Ooit wilde één van de grondleggers van FC Groningen, Renze de Vries de top-drie bestormen. Hij zei het even terloops tijdens een perspraatje tot grote schrik van zijn trainer Han Berger die naast hem zat. Zijn uitspraak was volgens wijlen De Vries goed voor de kaartverkoop. En niet onbelangrijk, het moest over FC Groningen gaan. Publiciteit. De Vries wilde met het kleine Groningen groot worden. Vanaf dat moment ontstond er een grote druk in het Oosterpark die ook in de Euroborg nooit weer is verdwenen. Het lukte de voorzitter om regelmatig dicht tegen de top-drie aan te spelen. Om zelfs een keertje lang in de race te zijn voor het kampioenschap.
‘FC Groningen-uit altijd lastig’ werd een begrip in het land omdat onder aanvoering van de fanatieke aanhang FC Groningen in de thuishaven een reuzendoder bleek. FC Groningen bestormde de Europese velden. Groningen leefde. In de media en in het land telde de club mee. Als ik terugdenk aan alle mooie momenten die ik heb mogen beleven in het Oosterpark en later in de Euroborg. Alleen, maar vooral met mijn kinderen. Ontelbaar. Trots wanneer ik las dat Feyenoord op zag tegen het uitje in het Oosterpark en verloor met 1-0 in het jaar dat de Rotterdammers de dubbel pakten met Johan Cruijff. Mijn dochter die tijdens een avondwedstrijd haar allereerste uitje naar de Euroborg vertelde dat dit ‘het aller mooiste was dat ze ooit had gezien’. De mannen nu niet meer op TV, maar in het echt. Trots dat alle grote clubs een hekel hebben aan Groningen--uit. Omdat je daar altijd kunt verliezen. Kippenvel toen mijn zoon me vorig jaar een appje stuurde tijdens de grote finale tegen Roda JC. Tien minuten voor het einde. We zaten niet bij elkaar in het stadion. ‘We zien elkaar over een kwartier op het veld hé pap’. Elkaar ontmoeten op het speelveld na een promotiewedstrijd: historisch.
FC Groningen kende hoge pieken en diepe dalen. Degradatie en promotie. Zoveel mensen die zo ontzettend veel plezier on onvergetelijke momenten hebben beleefd door de groen-witte kleuren. Vaak werd en met bewondering over de club gesproken. Over de ‘Trots van het Noorden’. De laatste jaren ging het ook vaak over Groningen. Over de vervallen trots, wanbeleid en degradatie. Groningen leeft, ook als het op zijn rug ligt, op sterven na dood.

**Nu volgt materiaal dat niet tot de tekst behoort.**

-- ==== Sys2Proof/Machine/Step.lean ====
section
/-! DEFINITION. One step of the machine: the next turn of the schedule is taken. -/

namespace Sys2Proof.Machine

/-- One step. The turn is taken off the schedule before it acts. -/
def step (s : State) : Host.Outcome State Fault Refusal :=
  match s.turns with
  | [] => takeLastTurn s
  | t :: rest => takeTurn { s with turns := rest } t

/-- `s` with the word `w` as the started command, so that the very next step completes it (log entry 5). -/
def State.withFetchWord (s : State) (nbits w : Nat) : State :=
  loadCommand s (BitVec.ofNat 32 (w % 2 ^ nbits))

end Sys2Proof.Machine
end

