/-- O40. For every block b and i below 16, byte i of b is S[i mod 4][i div 4] of ToState(b); for every state S byte i of
FromState(S) is S[i mod 4][i div 4]; and FromState(ToState(b)) = b. States R43, R44. -/
def Obligations.BlocksLoadTheStateColumnByColumn : Prop :=
  (∀ (b : Block) (i : Fin 16), (toState b)[i.val % 4][i.val / 4] = b[i]) ∧
  (∀ (s : Matrix4) (i : Fin 16), (fromState s)[i] = s[i.val % 4][i.val / 4]) ∧
  ∀ b : Block, fromState (toState b) = b

/-- O41. BE32(b0,b1,b2,b3) is b0 2^24 + b1 2^16 + b2 2^8 + b3; Bytes(w) is bits 31:24, 23:16, 15:8, 7:0 in this order;
Bytes(BE32(b0,b1,b2,b3)) = (b0,b1,b2,b3); and AddRoundKey XORs S[r][c] with byte r of the word 4 round + c, byte 0
being bits 31:24. States R45. -/
def Obligations.WordsAndBytesConvertBigEndian : Prop :=
  (∀ b0 b1 b2 b3 : Byte, (be32 b0 b1 b2 b3).toNat =
    b0.toNat * 2 ^ 24 + b1.toNat * 2 ^ 16 + b2.toNat * 2 ^ 8 + b3.toNat) ∧
  (∀ w : Word, wordBytes w =
    [w.extractLsb' 24 8, w.extractLsb' 16 8, w.extractLsb' 8 8, w.extractLsb' 0 8]) ∧
  (∀ b0 b1 b2 b3 : Byte, wordBytes (be32 b0 b1 b2 b3) = [b0, b1, b2, b3]) ∧
  ∀ (s : Matrix4) (w : List Word) (round : Nat) (r c : Fin 4),
    (addRoundKey s w round)[r][c] = s[r][c] ^^^ (w.getD (4 * round + c.val) 0).extractLsb' (24 - 8 * r.val) 8

/-- O42. For all bytes: GfMul commutes, associates, distributes over XOR, has identity 0x01 and annihilator 0x00; the
product of two non-zero bytes is not zero; every non-zero byte has exactly one inverse. Derived from R92, R93. -/
def Obligations.GfMulIsTheFieldMultiplication : Prop :=
  (∀ a b : Byte, gfMul a b = gfMul b a) ∧ (∀ a b c : Byte, gfMul (gfMul a b) c = gfMul a (gfMul b c)) ∧
  (∀ a b c : Byte, gfMul a (b ^^^ c) = gfMul a b ^^^ gfMul a c) ∧
  (∀ a : Byte, gfMul a 0x01 = a ∧ gfMul 0x01 a = a ∧ gfMul a 0x00 = 0x00 ∧ gfMul 0x00 a = 0x00) ∧
  (∀ a b : Byte, a ≠ 0 → b ≠ 0 → gfMul a b ≠ 0) ∧
  ∀ a : Byte, a ≠ 0 → ∃ b, gfMul a b = 0x01 ∧ ∀ c, gfMul a c = 0x01 → c = b

/-- O43. For every byte a, Xtime(a) is 2a as a number when bit 7 is 0, else 2a XOR 0x11B; and GfMul(a, b) is the XOR,
over the bits i set in b, of Xtime applied i times to a. Derived from R90, R91, R92. -/
def Obligations.GfMulIsPolynomialMultiplicationModuloTheAesPolynomial : Prop :=
  (∀ a : Byte, (xtime a).toNat =
    if a.toNat < 128 then 2 * a.toNat else Nat.xor (2 * a.toNat) 0x11B) ∧
  ∀ a b : Byte, gfMul a b =
    (List.range 8).foldl (fun acc i => if b.getLsbD i then acc ^^^ (xtime^[i]) a else acc) 0x00

/-- O44. For every byte x: INVSBOX[SBOX[x]] = x, SBOX[INVSBOX[x]] = x, SBOX[x] is neither x nor x XOR 0xFF, and SBOX[x]
is b XOR its rotations by 1 to 4 XOR 0x63, where b is the inverse of x under GfMul (0 for 0). The entries of each
table sum to 32640. Derived from R97, R99. -/
def Obligations.TheSBoxesAreInversePermutations : Prop :=
  (∀ x : Byte, invSbox (sbox x) = x ∧ sbox (invSbox x) = x ∧ sbox x ≠ x ∧ sbox x ≠ x ^^^ 0xFF) ∧
  (∀ x b : Byte, (x = 0 ∧ b = 0 ∨ gfMul x b = 0x01) → sbox x =
    b ^^^ b.rotateLeft 1 ^^^ b.rotateLeft 2 ^^^ b.rotateLeft 3 ^^^ b.rotateLeft 4 ^^^ 0x63) ∧
  ((List.range 256).map fun n => (sbox (BitVec.ofNat 8 n)).toNat).sum = 32640 ∧
  ((List.range 256).map fun n => (invSbox (BitVec.ofNat 8 n)).toNat).sum = 32640

/-- O45. RCON has ten entries, 01 02 04 08 10 20 40 80 1B 36; RCON[0] is 0x01 and RCON[j+1] is Xtime(RCON[j]). States
R98. -/
def Obligations.RoundConstantsDoubleFromOne : Prop :=
  rconRom = [0x01, 0x02, 0x04, 0x08, 0x10, 0x20, 0x40, 0x80, 0x1B, 0x36] ∧ rconRom.length = 10 ∧
  rcon 0 = 0x01 ∧ ∀ j, j < 9 → rcon (j + 1) = xtime (rcon j)

/-- O46. For every block b: ShiftRows gives
b[0],b[5],b[10],b[15],b[4],b[9],b[14],b[3],b[8],b[13],b[2],b[7],b[12],b[1],b[6],b[11], InvShiftRows gives
b[0],b[13],b[10],b[7],b[4],b[1],b[14],b[11],b[8],b[5],b[2],b[15],b[12],b[9],b[6],b[3]; and S'[r][c] is S[r][(c+r)
mod 4], S[r][(c+4-r) mod 4]. States R112, R113. -/
def Obligations.ShiftRowsMovesTheBytesOfTheFlatBlock : Prop :=
  (∀ b : Block, fromState (shiftRows (toState b)) =
    #v[b[0], b[5], b[10], b[15], b[4], b[9], b[14], b[3], b[8], b[13], b[2], b[7], b[12], b[1], b[6], b[11]]) ∧
  (∀ b : Block, fromState (invShiftRows (toState b)) =
    #v[b[0], b[13], b[10], b[7], b[4], b[1], b[14], b[11], b[8], b[5], b[2], b[15], b[12], b[9], b[6], b[3]]) ∧
  ∀ (s : Matrix4) (r c : Fin 4),
    (shiftRows s)[r][c] = s[r][(c.val + r.val) % 4] ∧ (invShiftRows s)[r][c] = s[r][(c.val + 4 - r.val) % 4]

Een wereldgoal van Thom van Bergen, wervelende acties en rood voor Valente. Een uitzinnige doelman Vaessen die een bliksemschicht in zijn kapsel had laten aanbrengen als teken van de naderende donder en bliksem in de Euroborg. Wel, dat was een voorspellende blik. Blokzijl die zijn enige doelpunt heeft bewaard tot het laatste en belangrijkste moment van het jaar. De beslissende vrije trap van Seuntjens waar zoveel gevoel in zat dat het bijna een belediging is er niet uit te scoren. Bij vlagen goed voetbal tot aan de laatste linie. Vechten, helaas ook iets te letterlijk tot je er bij neervalt. Met tien tegen elf het onmogelijke mogelijk maken zoals alleen Groningen dat kan. De Kuip trilde op zijn grondvesten en niet door de 2-0 overwinning op RKC. Eindhoven ontplofte, mensen vielen elkaar huilend in de armen en de Lichtstad vierde uitzinnig feest na het eindsignaal in Groningen. Heel Amsterdam werd in rouw gedompeld. Het lukte Renze de Vries ooit. Soms verdween het even naar de achtergrond. Maar dankzij de strijd van een voetballende vriendengroep, verstandig beleid onder leiding van directeur Van Mosselveld, de staf met Lukkien als kapitein en vooral dankzij de onvoorwaardelijke en onuitputtelijke steun van de 20.000 zijn ze er in Emmen, Heerenveen en Leeuwarden weer even aan herinnerd welke ploeg de Trots van het Noorden is. De ogen van het land waren gericht op de ‘Groene Kathedraal’ die voor de Amsterdammers veranderde in de ‘Hel van het Noorden’. En iedereen weet weer: het gebeurt in Groningen.